American filmmaker and actor

Neil Breen is an American filmmaker and actor. Since 2005, he has made seven feature films in which he acts as director, writer, producer and lead star, while being in charge of most other key crew positions. He usually finances his films himself independently from his earnings as a professional architect, using amateur casts and crews.

Breen's works have garnered a cult following as "so bad it's good" films, often being singled out for their poor acting (notably from Breen), bizarre story and dialogue, offbeat editing and low-budget production values; his stories are typically psychological thrillers or science fiction with strong social commentary depicting lonely, tragic heroes in grandiose struggles against corrupt institutions. He has been compared to Tommy Wiseau.

==Life and career==
Breen grew up on the East Coast of the United States and developed an interest in film and filmmaking at an early age. He studied architecture and initially became a licensed architect in California. He gained a small following after releasing his first film, Double Down, which played at the Cinefamily cinematheque in Los Angeles in 2010. In the years that followed, Breen continued working as an architect as a means to finance his next film: I Am Here.... Now, which also played at the Cinefamily in 2011. Since then, he has established a reputation as a cult amateur filmmaker. He has claimed to have recruited his cast from Craigslist ads.

=== Film ===
Breen writes, produces, directs, and stars in each of his own films. The characters he portrays hold advanced and often superhuman abilities and use them in grandiose struggles against corrupt forces and institutions. Fateful Findings features Breen as a hacker imbued with supernatural powers by a magical stone he found as a child, who uses his skills to expose government and corporate corruption, while in Double Down he plays a rogue CIA agent.

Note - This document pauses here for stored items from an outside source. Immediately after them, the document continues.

-- ==== Sys2Proof/Tests/Slice0.lean ====
section
/-! SUPPORT. Small tests, each with the place of the spec its expected value comes from, the smoke test of WellFormed, and for every
statement with hypotheses a named witness that meets them. -/

namespace Sys2Proof.Tests

open Sys2Proof.Machine Sys2Proof.Claims

/-! ## Helpers -/

/-- The response to a command word at the transaction level. -/
def answerTo (c : Word64) (s : State) : Option Word64 :=
  match performWord c s with
  | .next t => some t.rsp
  | .fault _ => none
  | .refused _ => none

/-- The words a command sends in frames. -/
def sent (c : Word64) (s : State) : List Word16 :=
  match performWord c s with
  | .next t => wordsSent t.emitted
  | .fault _ => []
  | .refused _ => []

/-- A field of the state after `k` cycles. -/
def after {α : Type} (k : Nat) (s : State) (f : State → α) : Option α :=
  match runCycles k s with
  | .next t => some (f t)
  | .fault _ => none
  | .refused _ => none

/-- Quiet cycles. -/
def quiet (k : Nat) : List PortIn := List.replicate k PortIn.quiet

/-- Right after reset, word `c` offered in the first cycle, then `k` quiet cycles. -/
def offered (c : Word64) (k : Nat) : State :=
  { State.reset with inputs := offering c PortIn.quiet :: quiet k }

/-- Right after reset, then initialised, with SEL as given. -/
def ready (sel : RegSet) : State := { State.reset with inited := true, sel := sel }

/-! ## WellFormed refuses each ill-formed term -/

theorem test_wf_refuses_width_0 : (Instr.sblSend 0 0#16).wf = false := by decide
theorem test_wf_refuses_width_17 : (Instr.sblSend 17 0#16).wf = false := by decide
theorem test_wf_admits_widths_1_and_16 : (Instr.sblSend 1 0#16).wf && (Instr.sblSend 16 0#16).wf := by decide

/-! ## Decoding: words written out from R90 and R100 (fields OP AUX RSVD DATA), the examples of R102, the errors of 95 section 2.1 -/

theorem test_decode_bcdEnc8 : decode 0x10000000FFFFFFFE#64 = .instr (.bcdEnc8 0xFFFFFFFE#32) := by decide
theorem test_decode_bcdEnc10 : decode 0x11000000FFFFFFFF#64 = .instr (.bcdEnc10 0xFFFFFFFF#32) := by decide
theorem test_decode_bcdDec8 : decode 0x2000000012345678#64 = .instr (.bcdDec8 0x12345678#32) := by decide
theorem test_decode_bcdDec10 : decode 0x2100004294967295#64 = .instr (.bcdDec10 0x4294967295#40) := by decide
theorem test_decode_tuneInt : decode 0x3000000001FFFFFF#64 = .instr (.tuneInt 33554431#32) := by decide
theorem test_decode_tuneFrac : decode 0x40000000AE9D85D9#64 = .instr (.tuneFrac 0xAE9D85D9#32) := by decide
theorem test_decode_ddsSeti : decode 0x5000000001C9C380#64 = .instr (.ddsSeti 30000000#32) := by decide
theorem test_decode_ddsSetf : decode 0x6000000080000001#64 = .instr (.ddsSetf 0x80000001#32) := by decide
theorem test_decode_ddsInit : decode 0x7000000000000000#64 = .instr .ddsInit := by decide
theorem test_decode_sblSend : decode 0x8F00000000002100#64 = .instr (.sblSend 16 0x2100#16) := by decide
theorem test_decode_sblSend_width_1 : decode 0x8000000000008000#64 = .instr (.sblSend 1 0x8000#16) := by decide
theorem test_decode_sblCs_1 : decode 0x9100000000000000#64 = .instr (.sblCs true) := by decide
theorem test_decode_sblCs_0 : decode 0x9000000000000000#64 = .instr (.sblCs false) := by decide
theorem test_decode_debRead : decode 0xA000000000000000#64 = .instr .debRead := by decide
theorem test_decode_illegal_before_rsvd : decode 0xF0FFFFFFFFFFFFFF#64 = .reject .illegal := by decide
theorem test_decode_rsvd_field : decode 0x5000010000000000#64 = .reject .rsvd := by decide
theorem test_decode_rsvd_aux : decode 0x1300000000000000#64 = .reject .rsvd := by decide
theorem test_decode_rsvd_data39 : decode 0x1000008000000000#64 = .reject .rsvd := by decide
theorem test_decode_rsvd_send16 : decode 0x8000000000010000#64 = .reject .rsvd := by decide
theorem test_decode_rsvd_init : decode 0x7000000000000001#64 = .reject .rsvd := by decide
theorem test_table_word : decodeTableWord 64 0x9100000000000000 = some (.sblCs true) := by decide

/-! ## Meanings: 95_test_vectors.md section 2 -/

theorem test_enc8_clips : answerTo 0x1000000005F5E100#64 State.reset = some 0x1000000099999999#64 := by decide
theorem test_enc8 : answerTo 0x1000000000BC614E#64 State.reset = some 0x1000000012345678#64 := by decide
theorem test_enc10_largest : answerTo 0x11000000FFFFFFFF#64 State.reset = some 0x1000004294967295#64 := by decide
theorem test_dec8 : answerTo 0x2000000099999999#64 State.reset = some 0x2000000005F5E0FF#64 := by decide
theorem test_dec8_digit : answerTo 0x200000001234567A#64 State.reset = some 0x2300000000000000#64 := by decide
theorem test_dec10_range : answerTo 0x2100004294967296#64 State.reset = some 0x2400000000000000#64 := by decide
theorem test_dec10_digit_before_range : answerTo 0x210000A000000000#64 State.reset = some 0x2300000000000000#64 := by decide
theorem test_tuneInt : answerTo 0x3000000001C9C380#64 State.reset = some 0x3000000006666666#64 := by decide
theorem test_tuneInt_range : answerTo 0x3000000002000000#64 State.reset = some 0x3400000000000000#64 := by decide
theorem test_tuneFrac_rounds_up : answerTo 0x40000000AE9D85D9#64 State.reset = some 0x4000000004E1F1F7#64 := by decide
theorem test_tuneFrac_not_rounded : answerTo 0x40000000FFFFFFFF#64 State.reset = some 0x40000000072884F6#64 := by decide
/-- P1, command 4: SEL = 1. -/
theorem test_ddsSeti : answerTo 0x50000000000F4240#64 (ready .set1) = some 0x5000000100369D03#64 := by decide
theorem test_ddsSeti_words : sent 0x50000000000F4240#64 (ready .set1) = [0x9D03#16, 0x80DA#16, 0x2C00#16] := by decide
theorem test_ddsSeti_range_before_noinit :
    answerTo 0x50000000FFFFFFFF#64 State.reset = some 0x5400000000000000#64 := by decide
theorem test_ddsSetf_words : sent 0x60000000AE9D85D9#64 (ready .set0) = [0x71F7#16, 0x5387#16, 0x2000#16] := by decide
theorem test_ddsSetf_noinit : answerTo 0x6000000000000080#64 State.reset = some 0x6500000000000000#64 := by decide
set_option maxRecDepth 20000 in
theorem test_ddsInit_words : sent 0x7000000000000000#64 State.reset =
    [0x2100#16, 0x4000#16, 0x4000#16, 0x8000#16, 0x8000#16, 0xC000#16, 0xE000#16, 0x2C00#16] := by decide
/-- Section 2.5: SBL.SEND 8, 0x1A5 sends 1,0,1,0,0,1,0,1. -/
theorem test_sblSend_bits : bits 0x1A5#16 8 =
    [.bit true, .bit false, .bit true, .bit false, .bit false, .bit true, .bit false, .bit true] := by decide
/-- D4's first tick (255 to 224) and D1's eighth (152 to 164, where PUB becomes 1). -/
theorem test_tick_release : debTick Config.default 255#8 true false = (224#8, true) := by decide
theorem test_tick_assert : debTick Config.default 152#8 false true = (164#8, true) := by decide
theorem test_debRead : answerTo 0xA000000000000000#64 { State.reset with pub := true } =
    some 0xA000000000000001#64 := by decide

/-! ## Cycles: waveforms W1 and W2, P6 (95 sections 2.5 and 3) -/

/-- W1: SBL.SEND 2, 0x2 with CS_N = 0: the levels one and two cycles after acceptance. -/
theorem test_w1_first_cycle :
    after 1 { offered 0x8100000000000002#64 9 with csN := false } State.lines = some ⟨false, true, true⟩ := by decide
theorem test_w1_response : after 7 { offered 0x8100000000000002#64 9 with csN := false } (fun t => (t.lines, t.rsp)) =
    some (⟨false, true, false⟩, 0x8000000000000000#64) := by decide
/-- W2: SBL.CS 1 right after reset with T_GAP = 4: CS_N falls at the start of cycle 4, not before. -/
theorem test_w2_gap : after 3 { offered 0x9100000000000000#64 9 with cfg := { Config.default with tGap := 4 } }
    State.csN = some true := by decide
theorem test_w2_fall : after 4 { offered 0x9100000000000000#64 9 with cfg := { Config.default with tGap := 4 } }
    State.csN = some false := by decide
/-- R341: a reset cycle in the middle of a frame. -/
theorem test_reset_in_a_frame :
    after 4 { State.reset with inputs := offering 0x7000000000000000#64 PortIn.quiet ::
      (quiet 2 ++ [{ PortIn.quiet with rst := true }]) } (fun t => (t.csN, t.eng, t.inited)) =
    some (true, .idle, false) := by decide
/-- The step that accepts runs the command: with LAT_COMPUTE = 1 the response is there in the next cycle (R353). -/
theorem test_step_runs_offered_word :
    after 1 (State.reset.withFetchWord 64 0x1000000000BC614E) State.rsp = some 0x1000000012345678#64 := by decide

In other films, his protagonist is a god-like, messianic, or otherwise chosen figure; Pass Thru, for example, has Breen playing a messianic entity who arrives from the future to wipe out 300 million "bad people" to usher in a new era of peace. Breen has said that his films have a "sense of social responsibility" and reflect the "mystical or paranormal side of life."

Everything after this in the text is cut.